JOHN TILBURY / SEBASTIAN LEXER – Lost Daylight

Another Timbre

Six pieces for piano. Five were penned by Terry Jennings and performed by Tilbury alone, the sixth is a version of John Cage’s “Electronic Music For Piano” where the manual effort is enhanced – and even mangled – by Lexer’s electronics.

I must admit of not being extremely familiar with Jennings’ artistic production, yet this does not prevent yours truly from appreciating the pensive temperament of these laconic sketches, which recall Morton Feldman’s style quite closely, maybe with slight allusions to La Monte Young’s well tuned mists. The allure lies entirely in the superimposed echoes of the upper partials; as Michael Pisaro rightly says in the liners, “there is always time for the resonance of the piano”. Here the horned character residing in a callous reviewer starts spitting out malicious queries. Would this material be deemed as ordinary, hadn’t Tilbury’s proverbial sensibility been involved? Why should music that is curiously (and, needless to say, coincidentally) akin to certain figurations leisurely improvised as a youngster by your very commentator be considered top-rank art? Why didn’t the same adolescent think of publishing those meditations, preferring instead to leave them fading to a grey oblivion? In a word, the performer seems to be the entity that sheds the magic powder needed to elevate intuitions that may sound pretty normal otherwise, though emotionally attractive to a degree.

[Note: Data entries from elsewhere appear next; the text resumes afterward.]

/-! ## Gateway -/

/-- R608–R625: a frame that no rule matches is counted; the acting rule forwards a frame to a queue of its class, which drops it when
full, or copies it into a partition's ring; frames out of range are dropped; host frames, receive records, rule loads, gate lists and
the CAN controllers' error counters follow their rules. -/
def Obligations.GatewayFrames : Prop :=
  (∀ (s : State) (src : GwIn) (f : GwFrame),
    let found := s.gw.rules.filter (fun e => ruleMatches src f e.2)
    (found = [] → gwHandle src f s = cntInc s Reg.GW_MISS_CNT) ∧
    (∀ i r q c l, found = [(i, r)] → f = .eth l → leAt r 1 1 = 1 + 16 * c → c < 8 → leAt r 5 2 = 2 ^ q → q < 5 → src ≠ .port q →
      (64 ≤ (egressQ s q c).length → gwHandle src f s = cntInc s (Reg.GW_PORT_DROP q)) ∧
      ((egressQ s q c).length < 64 → egressQ (gwHandle src f s) q c = egressQ s q c ++ [l] ∧ (gwHandle src f s).regs = s.regs ∧
        ∀ m d, 8 * m + d ≠ 8 * q + c → egressQ (gwHandle src f s) m d = egressQ s m d)) ∧
    (∀ i r p s1, found = [(i, r)] → leAt r 1 1 = 2 → nfld (leAt r 7 1) 0 3 = p → s.safety.stopped.getLsbD p = false →
      regBit s (Reg.GW_RX_CFG p) 31 = true → (tabGet [] s.gw.rxRecs p).length < 256 →
      let size := 2 ^ regFld s (Reg.GW_RX_CFG p) 0 4
      let pi := tabGet 0 s.gw.rxPI p
      let l := match f with | .eth l => l | .can c => tunnelHead src.can 0 c ++ c.data
      (pi + 512 - regFld s (Reg.GW_RX_CI p) 0 9) % 512 ≠ size →
      unitWrite 0x73 p 7 (pairGet s (Reg.GW_RX_BASE p) % 2 ^ 48 + pi % size * 2048) l s = (true, s1) →
      ∃ t, gwHandle src f s = t ∧ tabGet 0 t.gw.rxPI p = (pi + 1) % 512 ∧ (∀ a, memByte t a = memByte s1 a) ∧
        tabGet [] t.gw.rxRecs p = tabGet [] s.gw.rxRecs p ++
          [{ port := match src with | .port n => n | .host _ => 16, rule := i, len := l.length, stamp := 0 }])) ∧
  (∀ (s : State) (init n : Nat), n < 5 →
    (∀ l : List Byte, regBit s (Reg.GW_PORT_CFG n) 31 = true →
      (l.length < 64 ∨ 2000 < l.length → exec (.ethernetFrameReceive n l) s = .next (cntInc s (Reg.GW_PORT_DROP n))) ∧
      (64 ≤ l.length → l.length ≤ 2000 → ethType l ≠ 0x88F7 → (n < 4 → regBit s Reg.SEAL_SRC_CFG n = false) →
        exec (.ethernetFrameReceive n l) s = .next (gwHandle (.port n) (.eth l) s)) ∧
      (∀ c rest ns, c < 8 → egressQ s n c = l :: rest → (∀ d, c < d → d < 8 → egressQ s n d = []) → frameNs s n l = some ns →
        (n < 4 → regBit s (Reg.GW_TAS_CTRL n) 31 = false) → ethType l ≠ 0x88F7 →
        ∃ t, exec (.egressFrameSend n) s = .next t ∧ egressQ t n c = rest ∧ tabGet [] t.gw.wire n = l ∧ t.regs = s.regs)) ∧
    (n < 4 → let t := tasGet s n
     (t.next = none → t.list ≠ [] → entryEnd t ≤ s.tb.elapsed → exec (.gateEntryStart n) s =
        .next (tasPut s n { t with entry := if t.list.length ≤ t.entry + 1 then 0 else t.entry + 1, entryNs := entryEnd t })) ∧
     (t.list ≠ [] → s.tb.elapsed < entryEnd t → exec (.gateEntryStart n) s = .next s) ∧
     (∀ v : Word32, let w := v ||| 0x40000000#32
       reaches s init (Reg.GW_TAS_CTRL n) true = true → wordRefuses (Reg.GW_TAS_CTRL n) w = false → fld w 0 9 ≤ 256 →
       ∃ u, exec (.tasCommit init n v) s = .next u ∧ (tasGet u n).list = t.list ∧ regBit u (Reg.GW_TAS_CTRL n) 29 = true ∧
         (tasGet u n).next = some ((List.range (fld w 0 9)).map (fun e =>
           (regFld s (Reg.GW_TAS_LIST0 n e) 0 8, (regGet s (Reg.GW_TAS_LIST1 n e)).toNat)), (regGet s (Reg.GW_TAS_BASE n)).toNat)) ∧
     (∀ l base, t.next = some (l, base) → reached (workTime s) base = true →
       (t.list = [] → ∃ u, exec (.gateListTakeover n) s = .next u ∧ tasGet u n = { list := l, entryNs := s.tb.elapsed } ∧
         regBit u (Reg.GW_TAS_CTRL n) 29 = false) ∧
       (t.list ≠ [] → t.list.length = t.entry + 1 → entryEnd t ≤ s.tb.elapsed →
         ∃ u, exec (.gateListTakeover n) s = .next u ∧ tasGet u n = { list := l, entryNs := entryEnd t } ∧
           regBit u (Reg.GW_TAS_CTRL n) 29 = false))) ∧
    (∀ speed, exec (.portLinkChange n speed) s =
      .next (if speed = 0 ∨ speed = 2 ∨ (n = 4 ∧ speed = 1) ∨ (n < 4 ∧ 3 ≤ speed ∧ speed ≤ 5) then regSetFld s (Reg.GW_PORT_CFG n) 0 3 speed else s))) ∧
  (∀ (s : State) (init p : Nat) (v : Word32), p < 8 →
    (reaches s init (Reg.GW_TX_CMD p) true = true → s.safety.stopped.getLsbD p = false → wordRefuses (Reg.GW_TX_CMD p) v = false →
      let word := fun (x : Addr) => ((tabGet none s.staging (init * 2 ^ 48 + x)).getD (regGet s x)).toNat
      ((hostQ s p).length < 32 → ∃ t, exec (.gwTxCmd init p v) s = .next t ∧ hostQ t p = hostQ s p ++
        [((word (Reg.GW_TX_ADDR p) + 2 ^ 32 * word (Reg.GW_TX_ADDR p + 4)) % 2 ^ 48, fld v 0 11)]) ∧
      (32 ≤ (hostQ s p).length → ∃ t, exec (.gwTxCmd init p v) s = .next t ∧ hostQ t p = hostQ s p ∧
        regBit t (Reg.GW_TX_STAT p) 31 = true)) ∧
    (∀ a n rest l s2, hostQ s p = (a, n) :: rest →
      unitRead 0x73 p 7 a n { s with gw := { s.gw with hostTx := tabPut [] s.gw.hostTx p rest } } = (some l, s2) →
      hostQ s2 p = rest ∧ exec (.hostFrameProcess p) s = .next (gwHandle (.host p) (.eth (withFcs l)) s2)) ∧
    (reaches s init (Reg.GW_RX_HEAD p) false = true →
      (tabGet [] s.gw.rxRecs p = [] → exec (.gwRxHeadRead init p) s = .next { s with reply := some 0 }) ∧
      (∀ x rest, tabGet [] s.gw.rxRecs p = x :: rest → ∃ t, exec (.gwRxHeadRead init p) s = .next t ∧ tabGet [] t.gw.rxRecs p = rest ∧
        tabGet none t.gw.rxLatch p = some x ∧ t.regs = s.regs ∧
        t.reply = some (BitVec.ofNat 64 ((2 ^ 31 + x.port * 2 ^ 24 + x.rule * 2 ^ 14 + x.len) % 2 ^ 32)))) ∧
    (let w := v ||| 0x80000000#32
     reaches s init Reg.GW_RULE_CTRL true = true → fld w 0 10 + fld w 16 11 ≤ 1024 → wordRefuses Reg.GW_RULE_CTRL w = false →
      (s.gw.load = none → ∃ t, exec (.gwRuleLoadGo init v) s = .next t ∧ regBit t Reg.GW_RULE_STAT 31 = true ∧ t.gw.rules = s.gw.rules ∧
        t.gw.load = some { first := fld w 0 10, count := fld w 16 11, base := pairGet s Reg.GW_RULE_LOAD % 2 ^ 48 }) ∧
      (s.gw.load ≠ none → ∃ t, exec (.gwRuleLoadGo init v) s = .next t ∧ regBit t Reg.GW_RULE_STAT 30 = true ∧ t.gw = s.gw)) ∧
    (∀ g l s1, s.gw.load = some g →
      let s0 := regSetFld { s with gw := { s.gw with load := none } } Reg.GW_RULE_STAT 31 1 0
      unitRead 0x73 ((pageOwner s0 Reg.GW_RULE_CTRL).getD 0) 7 g.base (32 * g.count) s0 = (some l, s1) →
      (∀ k, k < g.count → checkOk (bytesAt l (32 * k) 32) = true) →
      ∃ t, exec .gwRuleLoadCommit s = .next t ∧ t.gw.load = none ∧
        ∀ i, tabGet (List.replicate 32 0) t.gw.rules i =
          if g.first ≤ i ∧ i < g.first + g.count then bytesAt l (32 * (i - g.first)) 32 else tabGet (List.replicate 32 0) s.gw.rules i)) ∧
  (∀ (s : State) (k : Nat), k < 8 →
    let a := Reg.GW_CAN_STAT k
    (∀ l i f, canBest l = some (i, f) → l[i]? = some f ∧ ∀ g ∈ l, canRank f ≤ canRank g) ∧
    (canOn s k = true →
      (∀ f, ∃ t, exec (.canFrameReceive k f) s = .next (gwHandle (.port (8 + k)) (.can f) t) ∧ t.gw = s.gw ∧
        regFld t a 8 8 = if 127 < regFld s a 8 8 then 127 else regFld s a 8 8 - 1) ∧
      (regBit s (Reg.GW_CAN_CTRL k) 1 = false →
        (∀ i f, canBest (canQ s k) = some (i, f) → ∃ t, exec (.canFrameTransmit k) s = .next t ∧ canQ t k = (canQ s k).eraseIdx i ∧
          tabGet none t.gw.canWire k = some (f, workTime s) ∧ regFld t a 0 8 = regFld s a 0 8 - 1) ∧
        (∀ eight, ∃ t, exec (.canBusError k true eight) s = .next t ∧ regFld t a 0 8 = min 255 (regFld s a 0 8 + 8) ∧
          (regBit t a 24 = true ↔ 255 < regFld s a 0 8 + 8) ∧ regFld t a 8 8 = regFld s a 8 8) ∧
        (∀ eight, ∃ t, exec (.canBusError k false eight) s = .next t ∧ regFld t a 0 8 = regFld s a 0 8 ∧
          regFld t a 8 8 = min 255 (regFld s a 8 8 + (if eight then 8 else 1))))) ∧
    (regBit s (Reg.GW_CAN_CTRL k) 31 = true → regBit s (Reg.GW_CAN_CTRL k) 0 = true → regBit s a 24 = true →
      ∃ t, exec (.canBusoffRecovery k) s = .next t ∧ regBit t a 24 = false ∧ regFld t a 0 8 = 0 ∧ regFld t a 8 8 = 0))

An interesting paragraph in Pisaro’s writing underlines three important points/questions regarding “something necessary that has been lost” evoked by Jennings’ chords, and expressed as follows: “I don’t know what is it”, “Where did it go?”, “When will we get it back?”. My polite attempts to answer: 1) Purity, of the juvenile kind (see above); 2) Gurgling down the drain, replaced by the practically unavoidable human quest for recognition and funds or – in absence thereof – acceptance in an established circle; 3) Never, but a responsive individual’s remote memory can help retrieving that feeling through the assimilation of sympathetic vibrational phenomena, possibly delivered from philosophies and schools of thought. Zen, someone said. Let me silently chuckle, for not even Cage knew what that was, green tea and tofu notwithstanding. Since we’re on the subject: many people are really persuaded that it all begins from that sort of diet, or by staring at a fixed point while fantasizing about sounds they can’t hear explained by absurd graphics. Life’s second act flies inexorably for the unfortunates who reach the halfway marker without having a clue of what they’re going to do as adults.

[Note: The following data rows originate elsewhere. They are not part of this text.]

theorem frame_endContext {w : Parts} (hw : ({ bays := true, cmd := true, safety := true } : Parts).union w = w) s x1 :
    Fr stIs w s (endContext s x1) := by
  delta endContext; exact (by extract_lets +onlyGivenNames -merge -useContext -underBinder v0 v1 v2 v3 v4 v5 a6 v7 v8 v9 v10; clear_value v0 v1 v2 v3 v4 a6 v8 v9 v10; have hv5 : Fr stIs w s v5 := (frame_bayPut (gle rfl hw) _ _ _); clear_value v5; have hv7 : Fr stIs w s v7 := (upd_safety hv5 (gle rfl hw)); clear_value v7; exact (gstep (frame_dowelPut (gle rfl hw) _ _ _) hv7))

theorem frame_tellDrop {w : Parts} (hw : ({ twin := true } : Parts).union w = w) x0 x1 s :
    Fr stIs w s (tellDrop x0 x1 s) := by
  delta tellDrop; exact (by split; (focus (exact (gite (frame_sendCtl (gle rfl hw) _ _) frefl))); (focus (exact frefl)))

theorem frame_tellPeer {w : Parts} (hw : ({ twin := true } : Parts).union w = w) x0 s :
    Fr stIs w s (tellPeer x0 s) := by
  delta tellPeer; exact (gite (frame_sendCtl (gle rfl hw) _ _) frefl)

theorem frame_dowelMod {w : Parts} (hw : ({ cmd := true } : Parts).union w = w) s x1 x2 :
    Fr stIs w s (dowelMod s x1 x2) := by
  delta dowelMod; exact (frame_dowelPut (gle rfl hw) _ _ _)

theorem frame_signalSigs {w : Parts} (hw : ({ bays := true, cmd := true, pegs := true, safety := true } : Parts).union w = w) x0 x1 s :
    Fr stIs w s (signalSigs x0 x1 s) := by
  delta signalSigs; exact (gfold frefl (by exact fun p0 _ hp0 => (by split; (focus (exact (by split; (focus (exact (gstep (frame_pegSignal (gle rfl hw) _ _ _) hp0))); (focus (exact (gstep (frame_pegSignal (gle rfl hw) _ _ _) hp0))); (focus (exact (gstep (frame_pegSignal (gle rfl hw) _ _ _) hp0))); (focus (exact (gstep (frame_pegPoison (gle rfl hw) _ _) hp0))); (focus (exact (gstep (frame_pegPoison (gle rfl hw) _ _) hp0))); (focus (exact (gstep (frame_pegPoison (gle rfl hw) _ _) hp0))); (focus (exact (gstep (frame_pegPoison (gle rfl hw) _ _) hp0))); (focus (exact hp0)); (focus (exact hp0)); (focus (exact hp0))))); (focus (exact hp0)))))

theorem frame_logRecord {w : Parts} (hw : ({ regs := true, safety := true } : Parts).union w = w) s x1 x2 :
    Fr stIs w s (logRecord s x1 x2) := by
  delta logRecord; exact (by extract_lets +onlyGivenNames -merge -useContext -underBinder v0 v1; clear_value v0 v1; exact (gite (frame_cntInc (gle rfl hw) _ _) (by extract_lets +onlyGivenNames -merge -useContext -underBinder v2 v3; clear_value v2 v3; exact (gite (frame_cntInc (gle rfl hw) _ _) (gstep (frame_fsrcPut (gle rfl hw) _ _ _) (upd_safety frefl (gle rfl hw)))))))

theorem frame_settle {w : Parts} (hw : ({ bays := true, cmd := true, safety := true } : Parts).union w = w) s x1 :
    Fr stIs w s (settle s x1) := by
  delta settle; exact (by extract_lets +onlyGivenNames -merge -useContext -underBinder v0 v1; clear_value v0 v1; exact (gite (frame_endContext (gle rfl hw) _ _) frefl))

theorem frame_freeSlot {w : Parts} (hw : ({ cmd := true, sealU := true } : Parts).union w = w) s x1 :
    Fr stIs w s (freeSlot s x1) := by
  delta freeSlot; exact (gstep (frame_dowelMod (gle rfl hw) _ _ _) (frame_sealKeep (gle rfl hw) _ _))

theorem frame_updDrop {w : Parts} (hw : ({ cmd := true } : Parts).union w = w) s x1 :
    Fr stIs w s (updDrop s x1) := by
  delta updDrop; exact (by extract_lets +onlyGivenNames -merge -useContext -underBinder v0 v1; clear_value v0 v1; exact (gfold frefl (by exact fun p2 _ hp2 => (by split <;> (exact (by extract_lets +onlyGivenNames -merge -useContext -underBinder v3 a4 v5; clear_value v3 a4; have hv5 : Fr stIs w s v5 := (upd_cmd hp2 (gle rfl hw)); clear_value v5; exact (by split; (focus (exact (gstep (frame_dowelMod (gle rfl hw) _ _ _) hv5))); (focus (exact hv5)))))))))

theorem frame_holeError {w : Parts} (hw : ({ regs := true } : Parts).union w = w) {x0 : Raiser} (hf0 : ∀ q0 q1 q2 q3, Fr stIs w q3 (x0 q0 q1 q2 q3)) x1 x2 x3 x4 s :
    Fr stIs w s (holeError x0 x1 x2 x3 x4 s) := by
  delta holeError; exact (by extract_lets +onlyGivenNames -merge -useContext -underBinder v0; have hv0 : Fr stIs w s v0 := (gite frefl (gstep (frame_regPut (gle rfl hw) _ _ _) (frame_pairPut (gle rfl hw) _ _ _))); clear_value v0; exact (gstep (hf0 _ _ _ _) (gstep (frame_cntInc (gle rfl hw) _ _) hv0)))

theorem frame_violation {w : Parts} (hw : ({ regs := true } : Parts).union w = w) {x0 : Raiser} (hf0 : ∀ q0 q1 q2 q3, Fr stIs w q3 (x0 q0 q1 q2 q3)) x1 x2 x3 x4 x5 s :
    Fr stIs w s (violation x0 x1 x2 x3 x4 x5 s) := by
  delta violation; exact (by extract_lets +onlyGivenNames -merge -useContext -underBinder v0; have hv0 : Fr stIs w s v0 := (gite frefl (gstep (frame_regPut (gle rfl hw) _ _ _) (frame_pairPut (gle rfl hw) _ _ _))); clear_value v0; exact (gstep (hf0 _ _ _ _) (gstep (frame_cntInc (gle rfl hw) _ _) hv0)))

theorem frame_stopHand {w : Parts} (hw : ({ bays := true, cmd := true, safety := true } : Parts).union w = w) s x1 :
    Fr stIs w s (stopHand s x1) := by
  delta stopHand; exact (by extract_lets +onlyGivenNames -merge -useContext -underBinder v0; have hv0 : Fr stIs w s v0 := (frame_bayMod (gle rfl hw) _ _ _); clear_value v0; exact (gstep (frame_settle (gle rfl hw) _ _) hv0))

theorem frame_reportVerdict {w : Parts} (hw : ({ regs := true } : Parts).union w = w) {x0 : Raiser} (hf0 : ∀ q0 q1 q2 q3, Fr stIs w q3 (x0 q0 q1 q2 q3)) x1 x2 x3 x4 x5 x6 s :
    Fr stIs w s (reportVerdict x0 x1 x2 x3 x4 x5 x6 s) := by
  delta reportVerdict; exact (by split; (focus (exact frefl)); (focus (exact (frame_holeError (gle rfl hw) hf0 _ _ _ _ _))); (focus (exact (frame_violation (gle rfl hw) hf0 _ _ _ _ _ _))); (focus (exact frefl)))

As far as the aforementioned Cage’s opus is concerned, this particular rendition was devised by following a course of action that involves a system of “stationary and movable microphones”, set to record gestures influenced by “lines printed on transparencies and star maps”. The outcome was additionally reworked and edited – according to random processes – by the computerized management. As it frequently happens with the revered theorist’s work, the interest elicited by reading the procedures exceeds the actual worth of the end result in terms of compositional significance. In truth, several moments exist in which we were forced to raise the aerials to seize that “something in between” the notes, and a good number of lopsided halos born from the studio treatment are veritably stunning. However, the relative inconsistency of the consecutiveness places a considerable quantity of remarkable incidents into a somewhat hit-and-miss patchwork where the rare splendor of a harmonic aura is often wracked by the intrusion of inconsequential events, which was probably Cage’s “intention”. The whole – unsurprisingly – includes the obligatory stretches of silence. Perhaps I’m not sufficiently enlightened to perceive a higher value in this conception. This aside, it is still a prominent episode.

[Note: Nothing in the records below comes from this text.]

theorem frame_runJointer {w : Parts} (hw : { Parts.faultReach with part := true, freeCtr := true }.union w = w) x0 x1 s :
    Fr fstIs w s (runJointer x0 x1 s) := by
  delta runJointer; exact (by extract_lets +onlyGivenNames -merge -useContext -underBinder v0 v1 v2 v3; clear_value v0 v1 v2 v3; exact (by split; (focus (rename_i m4 em4; have gm4 := gofeq em4 (frame_jointerCheck (gle rfl hw) _ _ _ _ _ _); have hm4 : Fr stIs w s m4 := gm4; exact (by extract_lets +onlyGivenNames -merge -useContext -underBinder v5 v6 v7; clear_value v5 v6; have hv7 : Fr stIs w s v7 := (gstep (frame_cntAdd (gle rfl hw) _ _ _) (upd_freeCtr hm4 (gle rfl hw))); clear_value v7; exact (by split; (focus (rename_i m8 _ em8; have gm8 := gofeq em8 (gstep (frame_jointerWrites (gle rfl hw) _ _ _ _) hv7); have hm8 : Fr stIs w s m8 := gm8; exact (gmkf (gstep (frame_jointerFault (gle rfl hw) _ _ _) hm8)))); (focus (rename_i m9 em9; have gm9 := gofeq em9 (gstep (frame_jointerWrites (gle rfl hw) _ _ _ _) hv7); have hm9 : Fr stIs w s m9 := gm9; exact (by split; (focus (exact (gmkf (gstep (frame_jointerFault (gle rfl hw) _ _ _) hm9)))); (focus (exact (by extract_lets +onlyGivenNames -merge -useContext -underBinder v10 v11; have hv10 : Fr stIs w s v10 := (gstep (frame_cntInc (gle rfl hw) _ _) hm9); clear_value v10; have hv11 : Fr stIs w s v11 := (by unfold v11; exact (by split; (focus (exact (gstep (frame_countChoice (gle rfl hw) _ _ _ _) hv10))); (focus (exact (gstep (frame_countChoice (gle rfl hw) _ _ _ _) hv10))); (focus (exact hv10)))); clear_value v11; exact (gmkf (gite (gstep (frame_pegSignal (gle rfl hw) _ _ _) hv11) hv11)))))))))))); (focus (rename_i m12 _ em12; have gm12 := gofeq em12 (frame_jointerCheck (gle rfl hw) _ _ _ _ _ _); have hm12 : Fr stIs w s m12 := gm12; exact (by extract_lets +onlyGivenNames -merge -useContext -underBinder v13; clear_value v13; exact (gmkf (gstep (frame_jointerFault (gle rfl hw) _ _ _) hm12)))))))

theorem frame_execJwait {w : Parts} (hw : Parts.handReach.union w = w) x0 x1 s :
    Fr nextIs w s (execJwait x0 x1 s) := by
  delta execJwait; exact (frame_issue (gle rfl hw) (by exact fun y0 => (gite (frame_advance (gle rfl hw) _ _) frefl)) _ _ _ _)

theorem frame_execJstat {w : Parts} (hw : Parts.handReach.union w = w) x0 x1 s :
    Fr nextIs w s (execJstat x0 x1 s) := by
  delta execJstat; exact (frame_issue (gle rfl hw) (by exact fun y0 => (frame_regStep (gle rfl hw) _ _ _)) _ _ _ _)

theorem frame_execJointerCommandComplete {w : Parts} (hw : { Parts.handReach with part := true, freeCtr := true }.union w = w) x0 x1 s :
    Fr nextIs w s (execJointerCommandComplete x0 x1 s) := by
  delta execJointerCommandComplete; exact (gite (gite (gnext frefl) gfault) (frame_completeEntry (gle rfl hw) (by exact fun y0 y1 y2 => (frame_runJointer (gle rfl hw) _ _ _)) _ _ _ _ _ _))

theorem frame_issueJointer {w : Parts} (hw : Parts.handReach.union w = w) x0 x1 x2 s :
    Fr nextIs w s (issueJointer x0 x1 x2 s) := by
  delta issueJointer; exact (by extract_lets +onlyGivenNames -merge -useContext -underBinder v0; clear_value v0; exact (frame_issueQueued (gle rfl hw) (by exact fun y1 => (frame_jointerCodes (gle rfl hw) _ _ _ _ _)) _ _ _ _ _ _ _))

theorem frame_execJisect {w : Parts} (hw : Parts.handReach.union w = w) x0 x1 s :
    Fr nextIs w s (execJisect x0 x1 s) := by
  delta execJisect; exact (frame_issueJointer (gle rfl hw) _ _ _ _)

theorem frame_execJhparto {w : Parts} (hw : Parts.handReach.union w = w) x0 x1 s :
    Fr nextIs w s (execJhparto x0 x1 s) := by
  delta execJhparto; exact (frame_issueJointer (gle rfl hw) _ _ _ _)

theorem frame_execJscatu {w : Parts} (hw : Parts.handReach.union w = w) x0 x1 s :
    Fr nextIs w s (execJscatu x0 x1 s) := by
  delta execJscatu; exact (frame_issueJointer (gle rfl hw) _ _ _ _)

theorem frame_execJgather {w : Parts} (hw : Parts.handReach.union w = w) x0 x1 s :
    Fr nextIs w s (execJgather x0 x1 s) := by
  delta execJgather; exact (frame_issueJointer (gle rfl hw) _ _ _ _)

theorem frame_execJcompact {w : Parts} (hw : Parts.handReach.union w = w) x0 x1 s :
    Fr nextIs w s (execJcompact x0 x1 s) := by
  delta execJcompact; exact (frame_issueJointer (gle rfl hw) _ _ _ _)

theorem frame_execJsegpack {w : Parts} (hw : Parts.handReach.union w = w) x0 x1 s :
    Fr nextIs w s (execJsegpack x0 x1 s) := by
  delta execJsegpack; exact (frame_issueJointer (gle rfl hw) _ _ _ _)

theorem frame_execJsort {w : Parts} (hw : Parts.handReach.union w = w) x0 x1 s :
    Fr nextIs w s (execJsort x0 x1 s) := by
  delta execJsort; exact (frame_issueJointer (gle rfl hw) _ _ _ _)

theorem frame_execJtopk {w : Parts} (hw : Parts.handReach.union w = w) x0 x1 s :
    Fr nextIs w s (execJtopk x0 x1 s) := by
  delta execJtopk; exact (frame_issueJointer (gle rfl hw) _ _ _ _)

theorem frame_execJscato {w : Parts} (hw : Parts.handReach.union w = w) x0 x1 s :
    Fr nextIs w s (execJscato x0 x1 s) := by
  delta execJscato; exact (frame_issueJointer (gle rfl hw) _ _ _ _)

theorem frame_execJhpartu {w : Parts} (hw : Parts.handReach.union w = w) x0 x1 s :
    Fr nextIs w s (execJhpartu x0 x1 s) := by
  delta execJhpartu; exact (frame_issueJointer (gle rfl hw) _ _ _ _)

theorem frame_gatePass {w : Parts} (hw : ({ cmd := true } : Parts).union w = w) x0 x1 s :
    Fr stIs w s (gatePass x0 x1 s) := by
  delta gatePass; exact (upd_cmd frefl (gle rfl hw))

Perfectly aware that the upcoming conclusion could appear ironic after the preceding considerations, it is also true that translating an admittedly coldhearted analysis as gratuitous polemics would constitute an unnecessary amplification of rationality. To erase any residual doubt: Lost Daylight is an absorbing record, comprising both flashes of insightful grace and technical flexibility. It deserves your utmost attention. Some conjectural underpinnings might be subjects for further debate, but sizeable portions of magnetism are unquestionably present.